Supreme Court of the State of New York, Rockland County
Apr 1, 2010
2010 N.Y. Slip Op. 50688 (N.Y. Sup. Ct. 2010)

Opinion

9171/2009.

Decided April 1, 2010.

Ricki H. Berger, P.C., Attorneys for Plaintiffs, New City, New York.

Joseph J. Haspel PLLC, Attorneys for Defendants, Goshen, New York.


Plaintiffs bring this motion for summary judgment in lieu of complaint pursuant to CPLR § 3213 based on two promissory notes and defendants' default in payment. Defendants (who did not cross-move) seek the dismissal of the case.

FACTS

The parties entered into three loan agreements. Plaintiffs contend that defendants sought "short term financing pending the closing of title on the residential units" contained in a luxury high rise condominium building in Manhattan that defendants were building. The first "short term" loan occurred in June 2008 in the amount of $250,000. The loan included an "origination fee" of an unspecified amount, and a $1,000 per day penalty fee if the loan were not paid on time. It is undisputed that defendants repaid the loan — albeit two months after the due date.

In October 2008, defendant Ira Shapiro asked plaintiffs for a loan in the amount of $500,000 (the "second loan"). Notwithstanding defendants' late payment on the first loan, plaintiffs agreed to the second loan. The promissory note for the second loan provides that defendants shall repay the debt of $500,000, along with an "origination fee" of $130,000, with $50,000 of the origination fee to be paid upon execution of the note, and the remaining $80,000 to be paid with the principal debt. The note for the second loan further provides that if defendants were to default, plaintiffs would be entitled to receive a penalty of $2,000 per day. Mr. Koenig's affidavit states that the terms and conditions of the second loan were similar to the first loan, and "all such terms were proposed to me by Mr. Shapiro." The loan was due and payable on or before December 24, 2008.

Several weeks later, in November 2008, Mr. Shapiro again approached Mr. Koenig and requested an additional loan of $250,000 (the "third loan"). The terms and conditions for the third loan were the same as for the second loan, with one exception: the penalty was $1,000 per day, not $2,000. The third loan was also due and payable on or before December 24, 2008. The promissory notes for the second and third loans were secured by a Guaranty of Payment signed by the individually named defendants. Each Guaranty provided for the timely payment of the notes, and reimbursement to plaintiffs for all of the costs and reasonable attorneys' fees they may incur in collecting on the debt. In addition to the guaranties, in November 2008, the corporate defendant ISMJ Corporate Office, LLC, executed a Collateral Assignment Agreement with plaintiffs. This Collateral Agreement purports to assign to plaintiffs defendants' interest as purchaser for unit 7B in their building at 23 East 22 Street, New York, New York (known as One Madison Park).

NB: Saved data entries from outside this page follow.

-- ==== Sys2Proof/Laws/Frame.lean ====
section
/-!
SUPPORT. The frame every command runs in: what arriving at its instant and leaving it changes beside the command's own effect, and
that each of the four frames keeps the good states.
-/

namespace Sys2Proof.Machine

/-! ### Records on their way to the places -/

/-- Delivering records changes nothing of the device but the parameters of `evKey` and the use of the deferral buffer. -/
def Dev.Drops (d d' : Dev) : Prop :=
  (∃ m n, d' = { d with alm := m, nvm := n }) ∧ ∀ k, evKey k = false → d'.a k = d.a k

theorem Dev.Drops.refl (d : Dev) : d.Drops d := ⟨⟨_, _, rfl⟩, fun _ _ => rfl⟩

theorem Dev.Drops.trans {a b c : Dev} (h : a.Drops b) (g : b.Drops c) : a.Drops c := by
  obtain ⟨⟨m, n, rfl⟩, h⟩ := h
  obtain ⟨⟨m', n', rfl⟩, g⟩ := g
  exact ⟨⟨_, _, rfl⟩, fun k hk => (g k hk).trans (h k hk)⟩

theorem Dev.Drops.add (d : Dev) {k : Nat} (n : Nat) (hk : evKey k = true) : d.Drops (d.add k n) := by
  obtain ⟨m, h⟩ := d.add_shape k n
  exact ⟨⟨m, d.nvm, h⟩, fun j hj => d.a_add_ne n (ne_of_evKey hk hj)⟩

theorem Dev.Drops.iff (d : Dev) (c : Bool) (f : Dev → Dev) (h : ∀ d : Dev, d.Drops (f d)) : d.Drops (d.iff c f) := by
  cases c
  · exact Dev.Drops.refl d
  · exact h d

theorem Dev.Drops.nvm (d : Dev) (n : Nvm) : d.Drops { d with nvm := n } := ⟨⟨_, _, rfl⟩, fun _ _ => rfl⟩

theorem evKey_drop0 : evKey P.eventDropCount = true := evKey_drop (n := 0) (by omega)

theorem placeOne_drops (dp : Dev × Places) (e : Ev) : dp.1.Drops (placeOne dp e).1 := by
  obtain ⟨d, p⟩ := dp
  unfold placeOne
  simp only []
  refine Dev.Drops.trans ?_ (Dev.Drops.iff _ _ _ (fun d => Dev.Drops.add d 1 evKey_wrap))
  refine Dev.Drops.trans ?_ (Dev.Drops.iff _ _ _ (fun d => Dev.Drops.nvm d _))
  refine Dev.Drops.trans ?_ (Dev.Drops.iff _ _ _ (fun d => Dev.Drops.add d 1 evKey_discard))
  refine Dev.Drops.trans ?_ (Dev.Drops.iff _ _ _ (fun d => Dev.Drops.add d 1 (evKey_drop (n := 1) (by omega))))
  exact Dev.Drops.iff _ _ _ (fun d => Dev.Drops.add d 1 evKey_drop0)

theorem deliver_drops (dp : Dev × Places) (e : Ev) : dp.1.Drops (deliver dp e).1 := by
  unfold deliver
  split
  · exact Dev.Drops.iff _ _ _ (fun d => Dev.Drops.add d 1 (evKey_drop (n := 2) (by omega)))
  · exact placeOne_drops dp e

theorem foldl_drops (f : Dev × Places → Ev → Dev × Places) (h : ∀ (dp : Dev × Places) (e : Ev), dp.1.Drops (f dp e).1) (l : List Ev) (dp : Dev × Places) :
    dp.1.Drops (l.foldl f dp).1 :=
  foldl_keeps (fun a b : Dev × Places => a.1.Drops b.1) (fun a => Dev.Drops.refl a.1) (fun _ _ _ h g => h.trans g) f h l dp
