-- ==== Sys2Proof/Tests/Slice0.lean ====
section
/-!
SUPPORT. Tests: which commands are well-formed, figures the spec works out by hand, and for each statement with hypotheses states
and operands that meet all of them together (`wit_<clause>`; where a clause distinguishes cases, one state for each).
-/

namespace Sys2Proof.Tests

open Sys2Proof Sys2Proof.Machine

set_option Elab.async false

/-! ### States -/

/-- A running device in READY, the Mainland up, an open session of each role on it. -/
def ready : State :=
  { dev := { pwr := { phase := .running, pwrOk := true, base := 2, biasDone := true }, cat := { ctlOk := true },
             clk := { ps := 10 ^ 15, mer := 5 * 2 ^ 112 },
             alm := [(P.pwrState, 2), (P.mlLinkWidth, 1), (P.railStatus, 2 ^ 25 - 1), (P.biasOutputState, 1)],
             ses := { h := [{ st := 2, role := 0 }, { st := 2, role := 1 }, { st := 2, role := 2 }, {}] } } }

/-- The sessions of `ready`: operator, installer, maker. -/
def wO : Who := ⟨0, 0⟩
def wI : Who := ⟨0, 1⟩
def wM : Who := ⟨0, 2⟩

/-- A state with its device changed. -/
def mod (s : State) (f : Dev → Dev) : State := { s with dev := f s.dev }

/-- A state with parameters changed. -/
def put (s : State) (l : List (Nat × Nat)) : State := mod s (·.wAll l)

/-- Credit open on all channels of all ports. -/
def credit (s : State) : State :=
  mod s (fun d => { d with port := d.port.map (fun p => { p with ch := p.ch.map (fun c => { c with opened := true, limit := 100000, limitSent := 200000 }) }) })

/-- Every unit ACTIVE. -/
def units : State := put ready [(P.pwrState, 3), (P.pwrActiveMask, 63)]

/-- The header of a message in sequence. -/
def mh (port vc : Nat) : Hdr :=
  { port := port, vc := vc, resp := false, island := if port = 0 then 0 else 0xFE, seq := 0, crcOk := true }

/-- Two Strait ports and the Mainland up, the Mainland trusted, with and without an Archipelago. -/
def netted : State := put (credit units) [(P.stLinkWidth, 4), (P.stLinkWidth + 1, 4), (P.mainlandTrust, 1), (P.archIslandNumber, 2)]
def mainl : State := put (credit units) [(P.mainlandTrust, 1)]

/-! ### Well-formed commands: for each check a command at the edge of what it takes, and one just beyond (WellFormed.lean) -/

theorem test_wf_takes :
    ([.chartPinsSample 0 3 true,
     .bootRetry 0 [⟨3, 1, true⟩],
     .biasParkLoad 0 [true, true, true, true, true] [true, true, true, true, true],
     .railFault 0 2,
     .resetCommand 0 ⟨1, 0xFF⟩ (2 ^ 8 - 1),
     .wakeFieldFrame 0 63,
     .trigInEdge 0 true 9999,
     .unitActivationStart 0 5,
     .coreTakeover 0 15,
     .rxRetiredMaskClear 0 ⟨1, 0xFF⟩ (2 ^ 16 - 1),
     .interleaveSkewLimit 0 63 0,
     .rxClip 0 1 63 0,
     .rxPathDisable 0 ⟨1, 0xFF⟩ 1 (2 ^ 64 - 1),
     .threshEventWindowEnd 0 1 63 1,
     .catalogueFetch 0 1 (2 ^ 23 - 1) ⟨.ok, 3⟩,
     .catalogueOpComplete ⟨0, [2 ^ 30 - 1]⟩,
     .attachComplete 0 ⟨[], .ok, 3⟩,
     .refreshWriteback 0 1 ⟨2 ^ 23 - 1, .uncorrectable, 3⟩,
     .catalogueOpWrite 0 ⟨4, 3, false, 255, 65535, true⟩ (List.replicate 9216 0),
     .slotPlanDeadline 0 1 (2 ^ 64 - 1),
     .sentinelDetection 0 [0, 1, 2, 3] [2, 2, 2, 2] [1, 1, 1, 1] 0,
     .sentinelReplaySend 0 3008 ⟨.ok, 2 ^ 21 - 1⟩,
     .burstStart 0 3,
     .synthLock 0 11,
     .rfctlEdge 0 31 true,
     .dpdComputeDone 0 63 0 0 (List.replicate 448 (0, 0)),
     .collimRequest 0 ⟨1, 0xFF⟩ (2 ^ 1 - 1),
     .biasWrite 0 ⟨1, 0xFF⟩ 79 (2 ^ 40 - 1),
     .biasRangeChange 0 ⟨1, 0xFF⟩ 4 (2 ^ 40 - 1),
     .hkLimitWindowEnd 0 63 true,
     .ptpFollowUp 0 65535 ⟨2 ^ 48 - 1, 2 ^ 32 - 1, -(2 ^ 63)⟩,
     .timeSourceLost 0 5,
     .timeSetTime 0 ⟨1, 0xFF⟩ (2 ^ 64 - 1) (2 ^ 40 - 1),
     .ephWrite 0 ⟨1, 0xFF⟩ (List.replicate 24 0),
     .ephCancel 0 ⟨1, 0xFF⟩ 65535,
     .ephPrepare 0 1023,
     .laneDetectStep 0 23,
     .laneCapsDone 0 23 (List.replicate 32 0),
     .laneFrame 0 23 (List.replicate 4096 true),
     .laneMaxRateWrite 0 ⟨1, 0xFF⟩ 4 (2 ^ 8 - 1),
     .laneMarginScan 0 ⟨1, 0xFF⟩ (2 ^ 32 - 1),
     .creditReceive 0 4 (List.replicate 8 0),
     .creditSend 0 4 3,
     .routedForward 0 ⟨4, 3, false, 255, 65535, true⟩ 255 255 (List.replicate 9216 0),
     .dmaStart 0 ⟨1, 0xFF⟩ 15 (2 ^ 40 - 1),
     .transitCondOccurrence 0 7 0 0 0,
     .transitRecordComplete 0 (2 ^ 40 - 1) [],
     .almanacRead 0 ⟨1, 3, 255⟩ ⟨65535, 255, 65535, 65535, []⟩,
     .almanacReadBlock 0 ⟨1, 3, 255⟩ (List.replicate 64 ⟨0, 0, 0, 0, []⟩),
     .fieldRequestSegment 0 63 255 1023 (List.replicate 64 0),
     .sessionChallengeTimeout 0 3,
     .sessionLockoutEnd 0 1,
     .updChunk 0 ⟨1, 0xFF⟩ (2 ^ 32 - 1) (List.replicate 8192 0),
     .eventPendingClear 0 ⟨1, 0xFF⟩ (List.replicate 16 0),
     .bgStarved 0 7] : List Instr).all Instr.wf = true := by decide +kernel
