-- ==== Sys2Proof/Machine/State.lean ====
section
/-! DEFINITION. The state of the core (10_state.md R10: one field per row), the reasons a step can stop, the fatal
conditions by name (60_exceptions.md R190) and the state after reset (R26, 70_reset_and_hazards.md R231). -/

namespace Sys2Proof.Machine

/-- Main memory as data: (address, byte) pairs with addresses strictly rising and below 4096, none holding 0x00; an
unlisted cell reads 0x00, what `initialize` leaves in all 4096 cells (R18, R26). -/
abbrev Memory := List Host.Cell

/-- The display buffer, one bit a cell (R19, decision D30), in 32 rows of 64 cells from the top: the cell of linear index
`j = 64*row + col` is bit `col` of row `row`. -/
abbrev Display := Vector (BitVec 64) 32

/-- The state of the core. The first sixteen fields are the elements of R10; the last three are the model's own and
hold the inputs of `step` (R24), which the spec does not count as state (log entries 1 to 3). -/
structure State where
  /-- `MEM` (R18). -/
  mem : Memory
  /-- `V`: V0..VF; VF is also the flag register (R11, R12). -/
  v : Vector Byte 16
  /-- `I` (R13). -/
  i : Word
  /-- `PC` (R14). -/
  pc : Word
  /-- `S`: the call stack (R15). -/
  stack : Vector Word 16
  /-- `SP`: the number of valid entries of `S`, 0 to 16 (R15). -/
  sp : Fin 17
  /-- `DT`: the delay timer (R16). -/
  dt : Byte
  /-- `ST`: the sound timer (R17). -/
  st : Byte
  /-- `DISP` (R19). -/
  disp : Display
  /-- `KEY`: the keyboard latch (R20). -/
  key : Byte
  /-- `WAIT`: the wait-for-key flag (R21). -/
  wait : Bool
  /-- `WAITX`: the destination of the pending `Fx0A` (R21). -/
  waitX : Nibble
  /-- `LAST_TICK`: the time of the last timer tick, in ms (R22). -/
  lastTick : Nat
  /-- `HALT`: a fatal condition has occurred (R23). -/
  halt : Bool
  /-- `FCAUSE`: which one (R23, 60_exceptions.md R190). -/
  fcause : BitVec 2
  /-- `FVAL`: the opcode that met it (R23). -/
  fval : Word
  /-- The model's own: the `now` of the latest step of a core that was not halted, or of a later `initialize` (log
  entry 1). -/
  nowIn : Nat
  /-- The model's own: the `rnd` input of the current step (log entry 2). -/
  rndIn : Byte
  /-- The model's own: the number of steps begun, from which the free inputs of the next step are taken (log entry
  3). -/
  stepNo : Nat
deriving DecidableEq, Repr

/-- Faults that end a run. There are NONE: the fatal conditions of this machine have an entry the spec describes
(60_exceptions.md R191: `HALT`, `FCAUSE` and `FVAL` are written and the core stays as it is), so they are next states,
and every other instruction completes in every state (R196). Nobody raises a fault: safe. -/
inductive Fault where
deriving DecidableEq, Repr

/-- Refusals: instructions without a meaning. -/
inductive Refusal where
  /-- Answered by `exec`'s own arm for an instruction that has no meaning yet; no arm answers so now. Safe: nothing
  can be proved of such an instruction. -/
  | notModelled (mnemonic : String)
deriving DecidableEq, Repr

/-- What a step or a meaning answers. -/
abbrev Result := Host.Outcome State Fault Refusal

/-- The fatal conditions of a step (60_exceptions.md R190). -/
inductive Condition where
  /-- The fetched opcode matches no row of the opcode table (R192). -/
  | unsupportedOpcode
  /-- `00EE` with `SP = 0` (R193). -/
  | callStackUnderflow
  /-- `2nnn` with `SP = 16` (R194). -/
  | callStackOverflow
deriving DecidableEq, Repr

/-- The state after `initialize(now)` (R26, 70_reset_and_hazards.md R231): everything zero but `LAST_TICK`. -/
def State.resetAt (now : Nat) : State where
  mem := []
  v := Vector.replicate 16 0
  i := 0
  pc := 0
  stack := Vector.replicate 16 0
  sp := 0
  dt := 0
  st := 0
  disp := Vector.replicate 32 0
  key := 0
  wait := false
  waitX := 0
  lastTick := now
  halt := false
  fcause := 0
  fval := 0
  nowIn := now
  rndIn := 0
  stepNo := 0

/-- The machine right after reset: `initialize` at time 0 (R26; the time is a DESIGN CHOICE, log entry 4). -/
def State.reset : State := State.resetAt 0

end Sys2Proof.Machine
end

Plaintiffs claim that defendants have failed to pay the second and third loans by the due date and are thus in default. However, the parties agree that defendants have paid $350,000 to plaintiffs. Plaintiffs now seek payment in the amount of $698,000 on the second loan, and $494,000 on the third loan, for a total of $1,192,000. They also seek a minimum of $7,500 in attorneys' fees and $3,000 per day in daily penalties for every day that the default continues. As further relief, plaintiffs request enforcement of the Collateral Assignment Agreement.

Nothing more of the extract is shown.